Nation in brief: Civil rights chief leaving Justice

The Spokesman-Review

The head of the Justice Department’s embattled Civil Rights Division is to resign at the end of August, officials said Thursday, making him the latest in a series of senior political appointees to leave the agency amid continued controversy over Attorney General Alberto Gonzales.

Wan J. Kim, the assistant attorney general for civil rights since November 2005, has been closely questioned by congressional Democrats about the administration’s policy decisions and allegations by former career officials of improper hiring within the division, mostly under his predecessor.

Kim is set to join nearly a dozen other senior Justice Department officials and aides who have resigned this year. The departures come as Gonzales fends off calls from lawmakers for his resignation over his handling of the firings of nine U.S. attorneys last year and congressional testimony that lawmakers have called misleading.

Washington

Deficit will be lower than last year’s

The federal deficit for 2007 will be lower than it was last year, but the budget outlook over the long term remains “daunting” because of growing health care costs, the Congressional Budget Office said Thursday.

The deficit for the budget year that ends Sept. 30 will be about $158 billion, or $90 billion less than the deficit recorded for 2006, the nonpartisan agency reported.

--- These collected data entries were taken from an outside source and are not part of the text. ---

-- ==== Sys2Proof/Laws/State.lean ====
section
/-! SUPPORT. One lemma per field per update of the state, so that no proof unfolds a record update. -/

namespace Sys2Proof.Laws

open Sys2Proof.Machine

variable (s : State)

@[simp] theorem storeWord_par (i : Nat) (w : Word) : (s.storeWord i w).par = s.par := rfl
@[simp] theorem storeWord_d (i : Nat) (w : Word) : (s.storeWord i w).d = s.d := rfl
@[simp] theorem storeWord_cpc (i : Nat) (w : Word) : (s.storeWord i w).cpc = s.cpc := rfl
@[simp] theorem storeWord_status (i : Nat) (w : Word) : (s.storeWord i w).status = s.status := rfl
@[simp] theorem storeWord_err (i : Nat) (w : Word) : (s.storeWord i w).err = s.err := rfl
@[simp] theorem storeWord_epc (i : Nat) (w : Word) : (s.storeWord i w).epc = s.epc := rfl
@[simp] theorem storeWord_cm (i : Nat) (w : Word) : (s.storeWord i w).cm = Memory.set s.cm i w := rfl
@[simp] theorem storeWord_dm (i : Nat) (w : Word) : (s.storeWord i w).dm = s.dm := rfl
@[simp] theorem storeWord_boot (i : Nat) (w : Word) : (s.storeWord i w).boot = s.boot := rfl
@[simp] theorem storeWord_draws (i : Nat) (w : Word) : (s.storeWord i w).draws = s.draws := rfl
@[simp] theorem storeWord_turns (i : Nat) (w : Word) : (s.storeWord i w).turns = s.turns := rfl

@[simp] theorem writeCells_par (ws : List (Nat × Cell)) : (s.writeCells ws).par = s.par := rfl
@[simp] theorem writeCells_d (ws : List (Nat × Cell)) : (s.writeCells ws).d = s.d := rfl
@[simp] theorem writeCells_cpc (ws : List (Nat × Cell)) : (s.writeCells ws).cpc = s.cpc := rfl
@[simp] theorem writeCells_status (ws : List (Nat × Cell)) : (s.writeCells ws).status = s.status := rfl
@[simp] theorem writeCells_err (ws : List (Nat × Cell)) : (s.writeCells ws).err = s.err := rfl
@[simp] theorem writeCells_epc (ws : List (Nat × Cell)) : (s.writeCells ws).epc = s.epc := rfl
@[simp] theorem writeCells_cm (ws : List (Nat × Cell)) : (s.writeCells ws).cm = s.cm := rfl
@[simp] theorem writeCells_dm (ws : List (Nat × Cell)) : (s.writeCells ws).dm = Memory.writeAll s.dm ws := rfl
@[simp] theorem writeCells_boot (ws : List (Nat × Cell)) : (s.writeCells ws).boot = s.boot := rfl
@[simp] theorem writeCells_draws (ws : List (Nat × Cell)) : (s.writeCells ws).draws = s.draws := rfl
@[simp] theorem writeCells_turns (ws : List (Nat × Cell)) : (s.writeCells ws).turns = s.turns := rfl

@[simp] theorem setReg_par (r : Reg) (v : BitVec 24) : (s.setReg r v).par = s.par := rfl
@[simp] theorem setReg_d (r : Reg) (v : BitVec 24) : (s.setReg r v).d = s.d.set r v := rfl
@[simp] theorem setReg_cpc (r : Reg) (v : BitVec 24) : (s.setReg r v).cpc = s.cpc := rfl
@[simp] theorem setReg_status (r : Reg) (v : BitVec 24) : (s.setReg r v).status = s.status := rfl
@[simp] theorem setReg_err (r : Reg) (v : BitVec 24) : (s.setReg r v).err = s.err := rfl
@[simp] theorem setReg_epc (r : Reg) (v : BitVec 24) : (s.setReg r v).epc = s.epc := rfl
@[simp] theorem setReg_cm (r : Reg) (v : BitVec 24) : (s.setReg r v).cm = s.cm := rfl
@[simp] theorem setReg_dm (r : Reg) (v : BitVec 24) : (s.setReg r v).dm = s.dm := rfl
@[simp] theorem setReg_boot (r : Reg) (v : BitVec 24) : (s.setReg r v).boot = s.boot := rfl
@[simp] theorem setReg_draws (r : Reg) (v : BitVec 24) : (s.setReg r v).draws = s.draws := rfl
@[simp] theorem setReg_turns (r : Reg) (v : BitVec 24) : (s.setReg r v).turns = s.turns := rfl

@[simp] theorem advance_par : s.advance.par = s.par := rfl
@[simp] theorem advance_d : s.advance.d = s.d := rfl
@[simp] theorem advance_cpc : s.advance.cpc = s.cpc + 1 := rfl
@[simp] theorem advance_status : s.advance.status = s.status := rfl
@[simp] theorem advance_err : s.advance.err = s.err := rfl
@[simp] theorem advance_epc : s.advance.epc = s.epc := rfl
@[simp] theorem advance_cm : s.advance.cm = s.cm := rfl
@[simp] theorem advance_dm : s.advance.dm = s.dm := rfl
@[simp] theorem advance_boot : s.advance.boot = s.boot := rfl
@[simp] theorem advance_draws : s.advance.draws = s.draws := rfl
@[simp] theorem advance_turns : s.advance.turns = s.turns := rfl

@[simp] theorem finish_par : s.finish.par = s.par := rfl
@[simp] theorem finish_d : s.finish.d = s.d := rfl
@[simp] theorem finish_cpc : s.finish.cpc = s.cpc := rfl
@[simp] theorem finish_status : s.finish.status = RunState.done := rfl
@[simp] theorem finish_err : s.finish.err = s.err := rfl
@[simp] theorem finish_epc : s.finish.epc = s.epc := rfl
@[simp] theorem finish_cm : s.finish.cm = s.cm := rfl
@[simp] theorem finish_dm : s.finish.dm = s.dm := rfl
@[simp] theorem finish_boot : s.finish.boot = s.boot := rfl
@[simp] theorem finish_draws : s.finish.draws = s.draws := rfl
@[simp] theorem finish_turns : s.finish.turns = s.turns := rfl

@[simp] theorem takeDraws_par (n : Nat) : (s.takeDraws n).par = s.par := rfl
@[simp] theorem takeDraws_d (n : Nat) : (s.takeDraws n).d = s.d := rfl
@[simp] theorem takeDraws_cpc (n : Nat) : (s.takeDraws n).cpc = s.cpc := rfl
@[simp] theorem takeDraws_status (n : Nat) : (s.takeDraws n).status = s.status := rfl
@[simp] theorem takeDraws_err (n : Nat) : (s.takeDraws n).err = s.err := rfl
@[simp] theorem takeDraws_epc (n : Nat) : (s.takeDraws n).epc = s.epc := rfl
@[simp] theorem takeDraws_cm (n : Nat) : (s.takeDraws n).cm = s.cm := rfl
@[simp] theorem takeDraws_dm (n : Nat) : (s.takeDraws n).dm = s.dm := rfl
@[simp] theorem takeDraws_boot (n : Nat) : (s.takeDraws n).boot = s.boot := rfl
@[simp] theorem takeDraws_draws (n : Nat) : (s.takeDraws n).draws = s.draws + n := rfl
@[simp] theorem takeDraws_turns (n : Nat) : (s.takeDraws n).turns = s.turns := rfl

@[simp] theorem raise_par (f : FaultCode) : (s.raise f).par = s.par := rfl
@[simp] theorem raise_d (f : FaultCode) : (s.raise f).d = s.d := rfl
@[simp] theorem raise_cpc (f : FaultCode) : (s.raise f).cpc = s.cpc := rfl
@[simp] theorem raise_status (f : FaultCode) : (s.raise f).status = RunState.err := rfl
@[simp] theorem raise_err (f : FaultCode) : (s.raise f).err = f := rfl
@[simp] theorem raise_epc (f : FaultCode) : (s.raise f).epc = s.cpc := rfl
@[simp] theorem raise_cm (f : FaultCode) : (s.raise f).cm = s.cm := rfl
@[simp] theorem raise_dm (f : FaultCode) : (s.raise f).dm = s.dm := rfl
@[simp] theorem raise_boot (f : FaultCode) : (s.raise f).boot = s.boot := rfl
@[simp] theorem raise_draws (f : FaultCode) : (s.raise f).draws = s.draws := rfl
@[simp] theorem raise_turns (f : FaultCode) : (s.raise f).turns = s.turns := rfl

@[simp] theorem clearRegs_par : s.clearRegs.par = s.par := rfl
@[simp] theorem clearRegs_d : s.clearRegs.d = Desc.zero := rfl
@[simp] theorem clearRegs_cpc : s.clearRegs.cpc = 0 := rfl
@[simp] theorem clearRegs_status : s.clearRegs.status = s.status := rfl
@[simp] theorem clearRegs_err : s.clearRegs.err = FaultCode.none := rfl
@[simp] theorem clearRegs_epc : s.clearRegs.epc = 0 := rfl
@[simp] theorem clearRegs_cm : s.clearRegs.cm = s.cm := rfl
@[simp] theorem clearRegs_dm : s.clearRegs.dm = s.dm := rfl
@[simp] theorem clearRegs_boot : s.clearRegs.boot = s.boot := rfl
@[simp] theorem clearRegs_draws : s.clearRegs.draws = s.draws := rfl
@[simp] theorem clearRegs_turns : s.clearRegs.turns = s.turns := rfl

@[simp] theorem powerOn_par : s.powerOn.par = s.par := rfl
@[simp] theorem powerOn_d : s.powerOn.d = Desc.zero := rfl
@[simp] theorem powerOn_cpc : s.powerOn.cpc = 0 := rfl
@[simp] theorem powerOn_status : s.powerOn.status = RunState.idle := rfl
@[simp] theorem powerOn_err : s.powerOn.err = FaultCode.none := rfl
@[simp] theorem powerOn_epc : s.powerOn.epc = 0 := rfl
@[simp] theorem powerOn_cm : s.powerOn.cm = [] := rfl
@[simp] theorem powerOn_dm : s.powerOn.dm = [] := rfl
@[simp] theorem powerOn_boot : s.powerOn.boot = s.boot + 1 := rfl
@[simp] theorem powerOn_draws : s.powerOn.draws = s.draws := rfl
@[simp] theorem powerOn_turns : s.powerOn.turns = s.turns := rfl

/-! ### Reads of memory through updates that leave it alone -/

@[simp] theorem storeWord_cell (i : Nat) (w : Word) (a : Nat) : (s.storeWord i w).cell a = s.cell a := rfl
@[simp] theorem writeCells_word (ws : List (Nat × Cell)) (i : Nat) : (s.writeCells ws).word i = s.word i := rfl
@[simp] theorem setReg_cell (r : Reg) (v : BitVec 24) (a : Nat) : (s.setReg r v).cell a = s.cell a := rfl
@[simp] theorem setReg_word (r : Reg) (v : BitVec 24) (i : Nat) : (s.setReg r v).word i = s.word i := rfl
@[simp] theorem advance_cell (a : Nat) : s.advance.cell a = s.cell a := rfl
@[simp] theorem advance_word (i : Nat) : s.advance.word i = s.word i := rfl
@[simp] theorem finish_cell (a : Nat) : s.finish.cell a = s.cell a := rfl
@[simp] theorem finish_word (i : Nat) : s.finish.word i = s.word i := rfl
@[simp] theorem takeDraws_cell (n : Nat) (a : Nat) : (s.takeDraws n).cell a = s.cell a := rfl
@[simp] theorem takeDraws_word (n : Nat) (i : Nat) : (s.takeDraws n).word i = s.word i := rfl
@[simp] theorem raise_cell (f : FaultCode) (a : Nat) : (s.raise f).cell a = s.cell a := rfl
@[simp] theorem raise_word (f : FaultCode) (i : Nat) : (s.raise f).word i = s.word i := rfl
@[simp] theorem clearRegs_cell (a : Nat) : s.clearRegs.cell a = s.cell a := rfl
@[simp] theorem clearRegs_word (i : Nat) : s.clearRegs.word i = s.word i := rfl

/-! ### Descriptor registers -/

/-- A register reads back what was written. -/
@[simp] theorem desc_get_set_same (d : Desc) (r : Reg) (v : BitVec 24) : (d.set r v).get r = v := by
  cases r <;> rfl

/-- A write leaves the other six registers alone. -/
theorem desc_get_set_other (d : Desc) (r r' : Reg) (v : BitVec 24) (h : r' ≠ r) :
    (d.set r v).get r' = d.get r' := by
  cases r <;> cases r' <;> first | rfl | exact absurd rfl h

/-- Two descriptor files that read alike are equal. -/
theorem desc_ext (d d' : Desc) (h : ∀ r, d.get r = d'.get r) : d = d' := by
  have h0 := h .SRC
  have h1 := h .SSTR
  have h2 := h .DST
  have h3 := h .DSTR
  have h4 := h .LEN
  have h5 := h .SPITCH
  have h6 := h .DPITCH
  cases d
  cases d'
  simp only [Desc.get] at h0 h1 h2 h3 h4 h5 h6
  subst h0 h1 h2 h3 h4 h5 h6
  rfl

@[simp] theorem desc_zero_get (r : Reg) : Desc.zero.get r = 0 := by cases r <;> rfl

end Sys2Proof.Laws
end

The revised figure is about $19 billion below the deficit that the office projected on March 1 for the current budget year.

Higher-than-expected tax revenues are the main reason for the improved numbers, the office said.

“The long-term fiscal outlook continues to depend primarily on the future course of health care costs,” according to the update.

Peter Orszag, the office’s director, said the nation continues to put itself at financial risk by allowing government health care costs to outstrip people’s income, year after year.

“We are on an unsustainable fiscal path,” Orszag told reporters, mainly because of steady rises in the costs of Medicare and Medicaid. The two programs now consume 4.6 percent of the economy, he said, and that will rise to 5.9 percent by 2017 under current projections.

Las Vegas

City can’t prevent feeding of homeless

A federal judge permanently barred the city from preventing people from feeding the homeless in parks, but he upheld some other park restrictions that critics targeted as equally unfair.

The ruling Wednesday by U.S. District Judge Robert Jones allows the city to continue to enforce other laws, including trespassing laws, permit requirements for park gatherings of more than 25 people and the right to designate certain park areas for children’s use only.

The ruling is the latest development in a 14-month-old federal court battle between the city and civil liberties and homeless advocates.

Allen Lichtenstein, general counsel of the American Civil Liberties Union of Nevada, said he plans to appeal.

Homeless advocate Gail Sacco, a plaintiff in the case who frequently hands out food and water in parks, said she is glad the ordinance prohibiting that was permanently blocked. But she is concerned about the law requiring permits for large gatherings because it’s hard to predict how many people will show up when she is at a park.

“We aren’t doing this to be arrogant,” Sacco said. “We go where people are hungry. The food is a way to build a sense of community.”